- BRIEF
Report how many lines in the records below contain the word "step". Give only the number.

- DATA TO EXAMINE
═══

theorem execCoreClkFail_shape {p1 : Fin 2} {p2 : State} {t : State} (h : execCoreClkFail p1 p2 = .next t) : p2.chip.KeepsShape t.chip :=
  State.act_shape h (fun _ c1 hc1 => .ite hc1 (Chip.halt_shape (Chip.monitor_shape hc1)))

theorem execCoreLoad_shape {p1 : Fin 4} {p2 : Fin 3} {p3 : Bool} {p4 : Bool} {p5 : Fin 32} {p6 : Word} {p7 : Fin 3} {p8 : State} {t : State} (h : execCoreLoad p1 p2 p3 p4 p5 p6 p7 p8 = .next t) : p8.chip.KeepsShape t.chip :=
  State.act_shape h (fun _ c1 hc1 => Chip.coreLoad_shape hc1)

theorem execCoreStore_shape {p1 : Fin 4} {p2 : Fin 3} {p3 : Word} {p4 : Word} {p5 : State} {t : State} (h : execCoreStore p1 p2 p3 p4 p5 = .next t) : p5.chip.KeepsShape t.chip :=
  State.act_shape h (fun _ c1 hc1 => Chip.coreStore_shape hc1)

theorem execCoreWdt_shape {p1 : Fin 4} {p2 : State} {t : State} (h : execCoreWdt p1 p2 = .next t) : p2.chip.KeepsShape t.chip :=
  State.act_shape h (fun _ c1 hc1 => .ite (Chip.halt_shape hc1) hc1)

theorem execCqHeadWrite_shape {p1 : Fin 8} {p2 : Word} {p3 : State} {t : State} (h : execCqHeadWrite p1 p2 p3 = .next t) : p3.chip.KeepsShape t.chip :=
  State.act_shape h (fun _ c1 hc1 => Chip.cqHeadWrite_shape hc1)

theorem execCqModTimer_shape {p1 : Fin 8} {p2 : State} {t : State} (h : execCqModTimer p1 p2 = .next t) : p2.chip.KeepsShape t.chip := by
  refine State.act_shape h ?_
  intro z c1 hc1
  extract_lets +onlyGivenNames x2
  clear_value x2
  extract_lets +onlyGivenNames x3
  clear_value x3
  exact .ite (Chip.hwIrq_shape (Chip.sets_shape hc1)) hc1

theorem execCtrCommand_shape {p1 : Word} {p2 : State} {t : State} (h : execCtrCommand p1 p2 = .next t) : p2.chip.KeepsShape t.chip :=
  State.act_shape h (fun _ c1 hc1 => Chip.ctrWrite_shape hc1)

theorem execCtrFeedbackChange_shape {p1 : Bool} {p2 : Bool} {p3 : State} {t : State} (h : execCtrFeedbackChange p1 p2 p3 = .next t) : p3.chip.KeepsShape t.chip := by
  refine State.actRaw_shape h ?_
  intro z c1 hc1
  extract_lets +onlyGivenNames x2
  extract_lets +onlyGivenNames x3
  have hx3 : z.KeepsShape x3 := (hc1.step rfl)
  clear_value x3
  exact .ite hx3 (Chip.ctrPin_shape hx3)

theorem execCtrFeedbackTimeout_shape {p1 : Bool} {p2 : State} {t : State} (h : execCtrFeedbackTimeout p1 p2 = .next t) : p2.chip.KeepsShape t.chip := by
  refine State.act_shape h ?_
  intro z c1 hc1
  extract_lets +onlyGivenNames x2
  extract_lets +onlyGivenNames x3
  extract_lets +onlyGivenNames x4
  extract_lets +onlyGivenNames x5
  refine .ite hc1 ?_
  extract_lets +onlyGivenNames x6
  have hx6 : z.KeepsShape x6 := Chip.put_shape hc1
  clear_value x6
  exact .ite (Chip.ctrNote_shape (Chip.put_shape (Chip.put_shape (Chip.ctrMove_shape hx6)))) (.ite (Chip.ctrNote_shape (Chip.put_shape hx6)) hx6)

theorem execCtrForce_shape {p1 : Word} {p2 : State} {t : State} (h : execCtrForce p1 p2 = .next t) : p2.chip.KeepsShape t.chip :=
  State.act_shape h (fun _ c1 hc1 => Chip.ctrWrite_shape hc1)

theorem execCtrOv3Open_shape {p1 : State} {t : State} (h : execCtrOv3Open p1 = .next t) : p1.chip.KeepsShape t.chip := by
  refine State.act_shape h ?_
  intro z c1 hc1
  refine .ite ?_ hc1
  extract_lets +onlyGivenNames x2
  have hx2 : z.KeepsShape x2 := Chip.ctrDropOut_shape (Chip.ctrDropOut_shape hc1)
  clear_value x2
  extract_lets +onlyGivenNames x3
  extract_lets +onlyGivenNames x4
  have hx4 : z.KeepsShape x4 := (hx2.step rfl)
  clear_value x4
  exact Chip.note_shape (Chip.put_shape (Chip.put_shape hx4))

theorem execCycleStart_shape {p1 : Fin 3} {p2 : Fin 3} {p3 : State} {t : State} (h : execCycleStart p1 p2 p3 = .next t) : p3.chip.KeepsShape t.chip :=
  State.act_shape h (fun _ c1 hc1 => .ite (Chip.cycleStart_shape hc1) hc1)

theorem execCyclicFrameRx_shape {p1 : Bool} {p2 : CyclicFrame} {p3 : Bool} {p4 : State} {t : State} (h : execCyclicFrameRx p1 p2 p3 p4 = .next t) : p4.chip.KeepsShape t.chip :=
  State.act_shape h (fun _ c1 hc1 => Chip.cyclicRx_shape hc1)

theorem execDeadTimeEnd_shape {p1 : Fin 16} {p2 : DeadTime} {p3 : State} {t : State} (h : execDeadTimeEnd p1 p2 p3 = .next t) : p3.chip.KeepsShape t.chip := by
  refine State.act_shape h ?_
  intro z c1 hc1
  refine Chip.checkSlice_shape (Chip.outputs_shape ?_)
  split
  · exact .ite (Chip.risesH_shape hc1) hc1
  · exact .ite (Chip.risesL_shape hc1) hc1
  all_goals exact .ite (Chip.modSlice_shape (Chip.accrue_shape hc1)) hc1

theorem execDebugReset_shape {p1 : DebugTarget} {p2 : State} {t : State} (h : execDebugReset p1 p2 = .next t) : p2.chip.KeepsShape t.chip := by
  refine State.act_shape h ?_
  intro z c1 hc1
  refine .ite hc1 ?_
  split
  · exact Chip.rgnAsked_shape hc1
  · exact Chip.rgnAsked_shape hc1
  · exact Chip.tryRelease_shape (Chip.dieReset_shape hc1)

theorem execDecelTimeout_shape {p1 : Fin 4} {p2 : State} {t : State} (h : execDecelTimeout p1 p2 = .next t) : p2.chip.KeepsShape t.chip :=
  State.act_shape h (fun _ c1 hc1 => .ite (Chip.faultCl_shape hc1) hc1)

theorem execDelayCal_shape {p1 : Fin 65536} {p2 : Bool} {p3 : State} {t : State} (h : execDelayCal p1 p2 p3 = .next t) : p3.chip.KeepsShape t.chip := by
  refine State.act_shape h ?_
  intro z c1 hc1
  refine .ite hc1 ?_
  refine .ite ?_ ?_
  · extract_lets +onlyGivenNames x2
    have hx2 : z.KeepsShape x2 := Chip.sets_shape (Chip.count_shape hc1)
    clear_value x2
    exact .each hx2 (fun a3 t4 ht4 => .ite (Chip.modSlice_shape ht4) ht4)
  · extract_lets +onlyGivenNames x5
    have hx5 : z.KeepsShape x5 := Chip.bump_shape hc1
    clear_value x5
    exact .ite (Chip.note_shape (Chip.sets_shape hx5)) hx5

theorem execDesatBlankingEnd_shape {p1 : Fin 12} {p2 : State} {t : State} (h : execDesatBlankingEnd p1 p2 = .next t) : p2.chip.KeepsShape t.chip := by
  refine State.act_shape h ?_
  intro z c1 hc1
  extract_lets +onlyGivenNames x2
  exact .ite (Chip.modIsl_shape hc1) hc1

theorem execDesat_shape {p1 : Fin 12} {p2 : Fin 65536} {p3 : State} {t : State} (h : execDesat p1 p2 p3 = .next t) : p3.chip.KeepsShape t.chip := by
  refine State.act_shape h ?_
  intro z c1 hc1
  extract_lets +onlyGivenNames x2
  refine .ite ?_ hc1
  extract_lets +onlyGivenNames x3
  have hx3 : z.KeepsShape x3 := Chip.islDetect_shape (Chip.islTo_shape (Chip.faultOff_shape hc1))
  clear_value x3
  exact Chip.modIsl_shape hx3

theorem execDescriptorComplete_shape {p1 : Fin 8} {p2 : State} {t : State} (h : execDescriptorComplete p1 p2 = .next t) : p2.chip.KeepsShape t.chip :=
  State.act_shape h (fun _ c1 hc1 => Chip.descComplete_shape hc1)

theorem execDescriptorFetch_shape {p1 : State} {t : State} (h : execDescriptorFetch p1 = .next t) : p1.chip.KeepsShape t.chip :=
  State.act_shape h (fun _ c1 hc1 => Chip.fetchEntry_shape hc1)

theorem execDieSensorSample_shape {p1 : List Word} {p2 : State} {t : State} (h : execDieSensorSample p1 p2 = .next t) : p2.chip.KeepsShape t.chip := by
  refine State.actIf_shape h ?_
  intro z c1 hc1
  refine .ite hc1 ?_
  extract_lets +onlyGivenNames x2
  have hx2 : z.KeepsShape x2 := Chip.modChm_shape hc1
  clear_value x2
  extract_lets +onlyGivenNames x3
  extract_lets +onlyGivenNames x4
  extract_lets +onlyGivenNames x5
  have hx5 : z.KeepsShape x5 := .each (Chip.modChm_shape hx2) (fun a6 t7 ht7 => Chip.set_shape ht7)
  clear_value x5
  extract_lets +onlyGivenNames x8
  have hx8 : z.KeepsShape x8 := .each hx5 (fun a9 t10 ht10 => .ite (Chip.record_shape (Chip.put_shape (Chip.setBitOf_shape ht10))) ht10)
  clear_value x8
  extract_lets +onlyGivenNames x11
  extract_lets +onlyGivenNames x12
  have hx12 : z.KeepsShape x12 := Chip.set_shape hx8
  clear_value x12
  extract_lets +onlyGivenNames x13
  have hx13 : z.KeepsShape x13 := .each hx12 (fun a14 t15 ht15 => .ite (Chip.record_shape (Chip.put_shape (Chip.modChm_shape ht15))) ht15)
  clear_value x13
  extract_lets +onlyGivenNames x16
  have hx16 : z.KeepsShape x16 := Chip.showEstimates_shape hx13
  clear_value x16
  split <;> exact Chip.sets_shape hx16

theorem execDisFail_shape {p1 : State} {t : State} (h : execDisFail p1 = .next t) : p1.chip.KeepsShape t.chip :=
  State.act_shape h (fun _ c1 hc1 => .ite (Chip.faultEvery_shape (Chip.put_shape (Chip.disEnd_shape hc1))) hc1)

theorem execDisHalfTime_shape {p1 : State} {t : State} (h : execDisHalfTime p1 = .next t) : p1.chip.KeepsShape t.chip :=
  State.act_shape h (fun _ c1 hc1 => .ite (Chip.disResistor_shape (Chip.request_shape hc1)) hc1)

theorem execDischargeAbort_shape {p1 : State} {t : State} (h : execDischargeAbort p1 = .next t) : p1.chip.KeepsShape t.chip :=
  State.act_shape h (fun _ c1 hc1 => Chip.disAbort_shape hc1)

theorem execDischargeRequest_shape {p1 : Fin 4} {p2 : State} {t : State} (h : execDischargeRequest p1 p2 = .next t) : p2.chip.KeepsShape t.chip :=
  State.act_shape h (fun _ c1 hc1 => Chip.rowWrite_shape hc1 (fun v2 hv2 => Chip.request_shape hv2))

theorem execDischargeStart_shape {p1 : State} {t : State} (h : execDischargeStart p1 = .next t) : p1.chip.KeepsShape t.chip :=
  State.act_shape h (fun _ c1 hc1 => Chip.disStartNow_shape hc1)

theorem execDuplexCopy_shape {p1 : Fin 4} {p2 : State} {t : State} (h : execDuplexCopy p1 p2 = .next t) : p2.chip.KeepsShape t.chip :=
  State.act_shape h (fun _ c1 hc1 => .ite (Chip.modCl_shape (Chip.copyEngine_shape hc1)) hc1)

theorem execDuplexRequest_shape {p1 : Fin 4} {p2 : State} {t : State} (h : execDuplexRequest p1 p2 = .next t) : p2.chip.KeepsShape t.chip :=
  State.act_shape h (fun _ c1 hc1 => Chip.rowWrite_shape hc1 (fun v2 hv2 => Chip.request_shape hv2))

theorem execEccInject_shape {p1 : Word} {p2 : State} {t : State} (h : execEccInject p1 p2 = .next t) : p2.chip.KeepsShape t.chip :=
  State.act_shape h (fun _ c1 hc1 => Chip.injWrite_shape hc1)

theorem execEdgeCommand_shape {p1 : Fin 12} {p2 : Bool} {p3 : Bool} {p4 : State} {t : State} (h : execEdgeCommand p1 p2 p3 p4 = .next t) : p4.chip.KeepsShape t.chip := by
  refine State.act_shape h ?_
  intro z c1 hc1
  extract_lets +onlyGivenNames x2
  refine .ite hc1 ?_
  extract_lets +onlyGivenNames x3
  have hx3 : z.KeepsShape x3 := .ite (Chip.crcError_shape hc1) hc1
  clear_value x3
  extract_lets +onlyGivenNames x4
  clear_value x4
  extract_lets +onlyGivenNames x5
  have hx5 : z.KeepsShape x5 := .ite (.ite (Chip.commandOn_shape hx3) hx3) (Chip.commandOff_shape hx3)
  clear_value x5
  exact .ite (Chip.modIsl_shape hx5) hx5

theorem execEnter8d_shape {p1 : Byte} {p2 : State} {t : State} (h : execEnter8d p1 p2 = .next t) : p2.chip.KeepsShape t.chip := by
  refine State.act_shape h ?_
  intro z c1 hc1
  refine .ite (Chip.portProto_shape hc1) ?_
  extract_lets +onlyGivenNames x2
  clear_value x2
  exact Chip.put_shape (Chip.modHw_shape hc1)

theorem execErase_shape {p1 : Fin 8} {p2 : Bool} {p3 : State} {t : State} (h : execErase p1 p2 p3 = .next t) : p3.chip.KeepsShape t.chip :=
  State.act_shape h (fun _ c1 hc1 => Chip.eraseItem_shape hc1)

theorem execFabStale_shape {p1 : Fin 2} {p2 : State} {t : State} (h : execFabStale p1 p2 = .next t) : p2.chip.KeepsShape t.chip :=
  State.act_shape h (fun _ c1 hc1 => Chip.sourceTimeout_shape hc1)

theorem execFabStrobe_shape {p1 : Fin 2} {p2 : Fin 65536} {p3 : State} {t : State} (h : execFabStrobe p1 p2 p3 = .next t) : p3.chip.KeepsShape t.chip := by
  refine State.act_shape h ?_
  intro z c1 hc1
  refine .ite hc1 ?_
  extract_lets +onlyGivenNames x2
  exact Chip.sensorAngle_shape (Chip.sets_shape hc1)

theorem execFenceInstruction_shape {p1 : Fin 4} {p2 : FenceSet} {p3 : State} {t : State} (h : execFenceInstruction p1 p2 p3 = .next t) : p3.chip.KeepsShape t.chip :=
  State.act_shape h (fun _ c1 hc1 => Chip.coreFence_shape hc1)

theorem execFenceI_shape {p1 : Fin 4} {p2 : State} {t : State} (h : execFenceI p1 p2 = .next t) : p2.chip.KeepsShape t.chip :=
  State.act_shape h (fun _ c1 hc1 => Chip.fenceInstr_shape hc1)

theorem execFence_shape {p1 : State} {t : State} (h : execFence p1 = .next t) : p1.chip.KeepsShape t.chip :=
  State.act_shape h (fun _ c1 hc1 => .ite (Chip.hostFence_shape hc1) (Chip.portProto_shape hc1))

theorem execFetch_shape {p1 : Fin 8} {p2 : Fin 64} {p3 : Fin 3} {p4 : State} {t : State} (h : execFetch p1 p2 p3 p4 = .next t) : p4.chip.KeepsShape t.chip :=
  State.act_shape h (fun _ c1 hc1 => Chip.fetchItem_shape hc1)

theorem execFlagRelease_shape {p1 : Requester} {p2 : Fin 1024} {p3 : Word} {p4 : State} {t : State} (h : execFlagRelease p1 p2 p3 p4 = .next t) : p4.chip.KeepsShape t.chip :=
  State.act_shape h (fun _ c1 hc1 => .ite (Chip.flagWrite_shape (Chip.drainAll_shape hc1)) hc1)

theorem execFloorWrite_shape {p1 : Fin 16} {p2 : Word} {p3 : State} {t : State} (h : execFloorWrite p1 p2 p3 = .next t) : p3.chip.KeepsShape t.chip :=
  State.act_shape h (fun _ c1 hc1 => Chip.rowWrite_shape hc1 (fun v2 hv2 => Chip.floorSet_shape hv2))

theorem execFltNAssert_shape {p1 : State} {t : State} (h : execFltNAssert p1 = .next t) : p1.chip.KeepsShape t.chip := by
  refine State.actRaw_shape h ?_
  intro z c1 hc1
  extract_lets +onlyGivenNames x2
  extract_lets +onlyGivenNames x3
  have hx3 : z.KeepsShape x3 := (hc1.step rfl)
  clear_value x3
  exact .ite hx3 (Chip.fltDemand_shape hx3)

theorem execFltNRelease_shape {p1 : State} {t : State} (h : execFltNRelease p1 = .next t) : p1.chip.KeepsShape t.chip := by
  refine State.actRaw_shape h ?_
  intro z c1 hc1
  extract_lets +onlyGivenNames x2
  extract_lets +onlyGivenNames x3
  have hx3 : z.KeepsShape x3 := (hc1.step (by simp +zetaDelta only [Chip.lens]))
  clear_value x3
  refine .ite ?_ hx3
  extract_lets +onlyGivenNames x4
  have hx4 : z.KeepsShape x4 := Chip.sets_shape hx3
  clear_value x4
  exact Chip.refreshHolds_shape (hx4.step (by simp +zetaDelta only [Chip.lens]))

═══

- TASK RESPONSE
5